* **Data for this task**:
-- ==== Sys2Proof/Machine/Worlds.lean ====
section
/-! DEFINITION. Worlds: fork, settle, abandon, choose and vid (R206 to R212, R219), the placing of rivals (R208), and the events of
views (R205, R320). -/

namespace Sys2Proof.Machine

/-- The word of a world instruction: edata of its illegal-instruction trap (R76, R88). -/
def worldWord (d a : BitVec 6) (minor : BitVec 7) : Word := (packWord (Fields.fmtA 0x6D d a 0 minor)).setWidth 64

/-- The world-state trap (R217). -/
def worldState : Stop := trapOf 0x36 0

/-- The shape of every world instruction (R206): not inside a handler, its own checks, then the drain. -/
def State.worldOp (s : State) (word : Word) (check : State → Except Stop Unit) (run : State → State) : State :=
  s.onStrand (fun s =>
    if s.strand.tip then s.stop (illegalWith s word)
    else match check s with
      | .error x => s.stop x
      | .ok _ => s.afterDrain run)

/-! ### fork -/

/-- The generation that the pool gives an id next (R319, R320). -/
def nextGeneration (s : State) (id : Nat) : BitVec 4 := match lookupNat id s.generations with
  | some g => g + 1
  | none => 0

/-- An id is free: no live view has it, and no slot holds its next generation (R203, R320). -/
def viewIdFree (s : State) (id : Nat) : Bool :=
  (lookupNat id s.views).isNone && !s.reclaims.contains (id, nextGeneration s id)

/-- The lowest free ids, at most `k`. -/
def freeViewIds (s : State) (k : Nat) : List Nat := ((List.range 4096).tail.filter (viewIdFree s)).take k

/-- Every block of a chain has room for `k` more live views (R207, R381). -/
def viewsLeft (s : State) (block k : Nat) : Bool :=
  withinAll s block (fun b => match lookupNat b s.blocks with
    | some x => decide (x.viewsUsed + k ≤ effective s b .views 434 12)
    | none => true)

/-- The granules of a core that tasks may be given: 192 of the 512 are the staging reserve (R239, R283). -/
def freeGranuleList (s : State) (c : Nat) : List Nat :=
  (List.range 320).filter (fun g => !(s.core c).granulesUsed.contains g)

/-- Granules are taken and tagged as a new allocation (R240). -/
def State.takeGranules (s : State) (c n : Nat) : State × List Nat :=
  let l := (freeGranuleList s c).take n
  let k := s.core c
  (s.setCore c { k with
    granulesUsed := k.granulesUsed ++ l, strip := k.strip.filter (fun p => !l.contains (p.1 / 128)) }, l)

/-- A copy of the granules `src` in the granules `dst` (R207). -/
def copyGranules (s : State) (c : Nat) (src dst : List Nat) : State :=
  (src.zip dst).foldl (fun s p =>
    (List.range 128).foldl (fun s i => s.setCore c ((s.core c).setStrip (p.2 * 128 + i) ((s.core c).stripAt (p.1 * 128 + i)))) s) s

/-- sys.view of rival `j` (R204, R207). -/
def rivalView (id depth j k : Nat) : Word := BitVec.ofNat 64 (id + 4096 * depth + 2 ^ 15 * j + 2 ^ 18 * k)

/-- A rival's image (R207): the judge's state, with an empty grant, no bindings, its event flag 0 and no pending commits. A notice is the
judge's own (R278).
DEDUCED (unsafe, log 27). -/
def rivalImage (x : Strand) (d : SReg) (id j k : Nat) (strip : List Nat) : Strand :=
  let y : Strand := { x with
    pc := x.pc + 4, q := Vector.replicate 8 none, eventFlag := false, monitors := [], watchHit := false, wait := none
    sched := { Sched.reset with clock := x.sched.clock }, weights := Vector.replicate 4 none, notice := none, switchAsked := false
    progress := none, aboveTargetSince := none, strip := strip
    task := x.task.map (fun t => { t with rival := some id }) }
  ((y.setS d (BitVec.ofNat 64 (j + 1))).setView (rivalView id (x.depth + 1) j k)).setLease (setField (x.sys.lease &&& 0xFF00) 0 8 0)
    |>.setStatus (setBit x.sys.status 15 false)

/-- One rival's view is made: its id is the lowest free one. -/
def makeRival (x : Strand) (core : Nat) (d : SReg) (k seq : Nat) (stripCopy : Bool) (s : State) (p : Nat × Nat) : State :=
  let j := p.1
  let id := p.2
  let r : State × List Nat := if stripCopy then s.takeGranules core x.strip.length else (s, x.strip)
  let s := if stripCopy then copyGranules r.1 core x.strip r.2 else r.1
  let g := nextGeneration s id
  let v : View :=
    { parent := x.vid, depth := x.depth + 1, state := .fresh, generation := g, fork := seq, index := j, core := core, gid := none
      block := x.block, copies := [], spilled := [], outbox := [], image := some (rivalImage x d id j k r.2)
      strip := if stripCopy then some r.2 else none }
  let s := (chain s x.block).foldl (fun s b => s.modBlock b (fun y => { y with viewsUsed := y.viewsUsed + 1 })) s
  let inherit (s : State) (ve : Bool) : State :=
    s.informs (.agent s.strandId ve) (.task x.asid (frameOf x.task) id ve)
  inherit (inherit { s with views := insertNat id v s.views, generations := insertNat id g s.generations } false) true
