-- ==== Sys2Proof/Machine/Tasks.lean ====
section
/-! DEFINITION. Tasks: frames (R302, R303), launch queues as producers use them (R383, R384), spawn and inline calls (R308,
R309), task.end and yield (R112, R310), the lease instructions (R312, R313) and the cluster barrier (R314 to R316). -/

namespace Sys2Proof.Machine

/-- The word of a task instruction: edata of its illegal-instruction trap (R76, R88). -/
def taskWord (d a b : BitVec 6) (minor : BitVec 7) : Word := (packWord (Fields.fmtA 0x6E d a b minor)).setWidth 64

/-! ### Frames (R302, R303) -/

/-- A task frame: its 1,024 bits. -/
abbrev Frame := Nat

def frameEntry (f : Frame) : Word := BitVec.ofNat 64 (cut f 64 64)
def frameMin (f : Frame) : Nat := cut f 16 4
def framePref (f : Frame) : Nat := cut f 20 4
def frameStrip (f : Frame) : Nat := cut f 256 32
def frameSave (f : Frame) : Word := BitVec.ofNat 64 (cut f 320 64)
def frameJoin (f : Frame) : Word := BitVec.ofNat 64 (cut f 384 64)
def frameQueue (f : Frame) : Word := BitVec.ofNat 64 (cut f 448 64)
def frameRes (f : Frame) : Bool := cut f 8 1 == 1
def frameImg (f : Frame) : Bool := cut f 9 1 == 1

/-- Granules of a strip need (R239). -/
def granulesFor (bytes : Nat) : Nat := (bytes + 16383) / 16384

/-- A well-formed frame (R303). -/
def frameOk (f : Frame) : Bool :=
  cut f 0 8 == 1 && cut f 10 6 == 0 && cut f 41 23 == 0 && cut f 288 32 == 0 && cut f 896 128 == 0
    && decide (frameMin f ≤ 8) && decide (frameMin f ≤ framePref f) && decide (framePref f ≤ 8) && cut f 26 2 != 3
    && decide (cut f 29 3 ≤ 4) && decide (cut f 34 4 ≤ 8) && decide (cut f 38 3 ≤ 5) && cut f 64 2 == 0
    && decide (frameStrip f ≤ 5242880) && cut f 320 13 == 0 && cut f 384 3 == 0 && !(frameRes f && cut f 128 2 != 0)

/-- The frame fault (R301). -/
def frameFault (a : Word) : Stop := trapOf 0x38 a

/-- 128 bytes that an instruction of a strand reads: a frame or an inline record; an UNDEF or POISON sector is malformed. -/
def readBlock (s : State) (a : Word) : Except Stop (Nat × State) := do
  let p ← translate s s.ctx .read a
  let x ← loadSector s s.ctx p a false
  if tagVcls x.1.tag = clsUndef ∨ tagVcls x.1.tag = clsPoison then .error (frameFault a) else .ok (x.1.bits.toNat, x.2)

/-- Write bytes of a sector for an instruction of a strand, as plain stores do (R96). -/
def writeBlock (s : State) (a : Word) (off n v : Nat) : Except Stop State := do
  let p ← translate s s.ctx .write a
  storeSector s s.ctx p a (byteMask off n) none (.bytes off n v) false

/-- The scope of a join (R302): 000 is package. -/
def frameScope (f : Frame) : Scope := match cut f 38 3 with
  | 1 => .core | 2 => .cluster | 3 => .die | 5 => .fabric | _ => .package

* **Work instruction**:
Tally the lines of the records above that contain the word "frameStrip". Give only the total.

* **Answer to the problem**:
2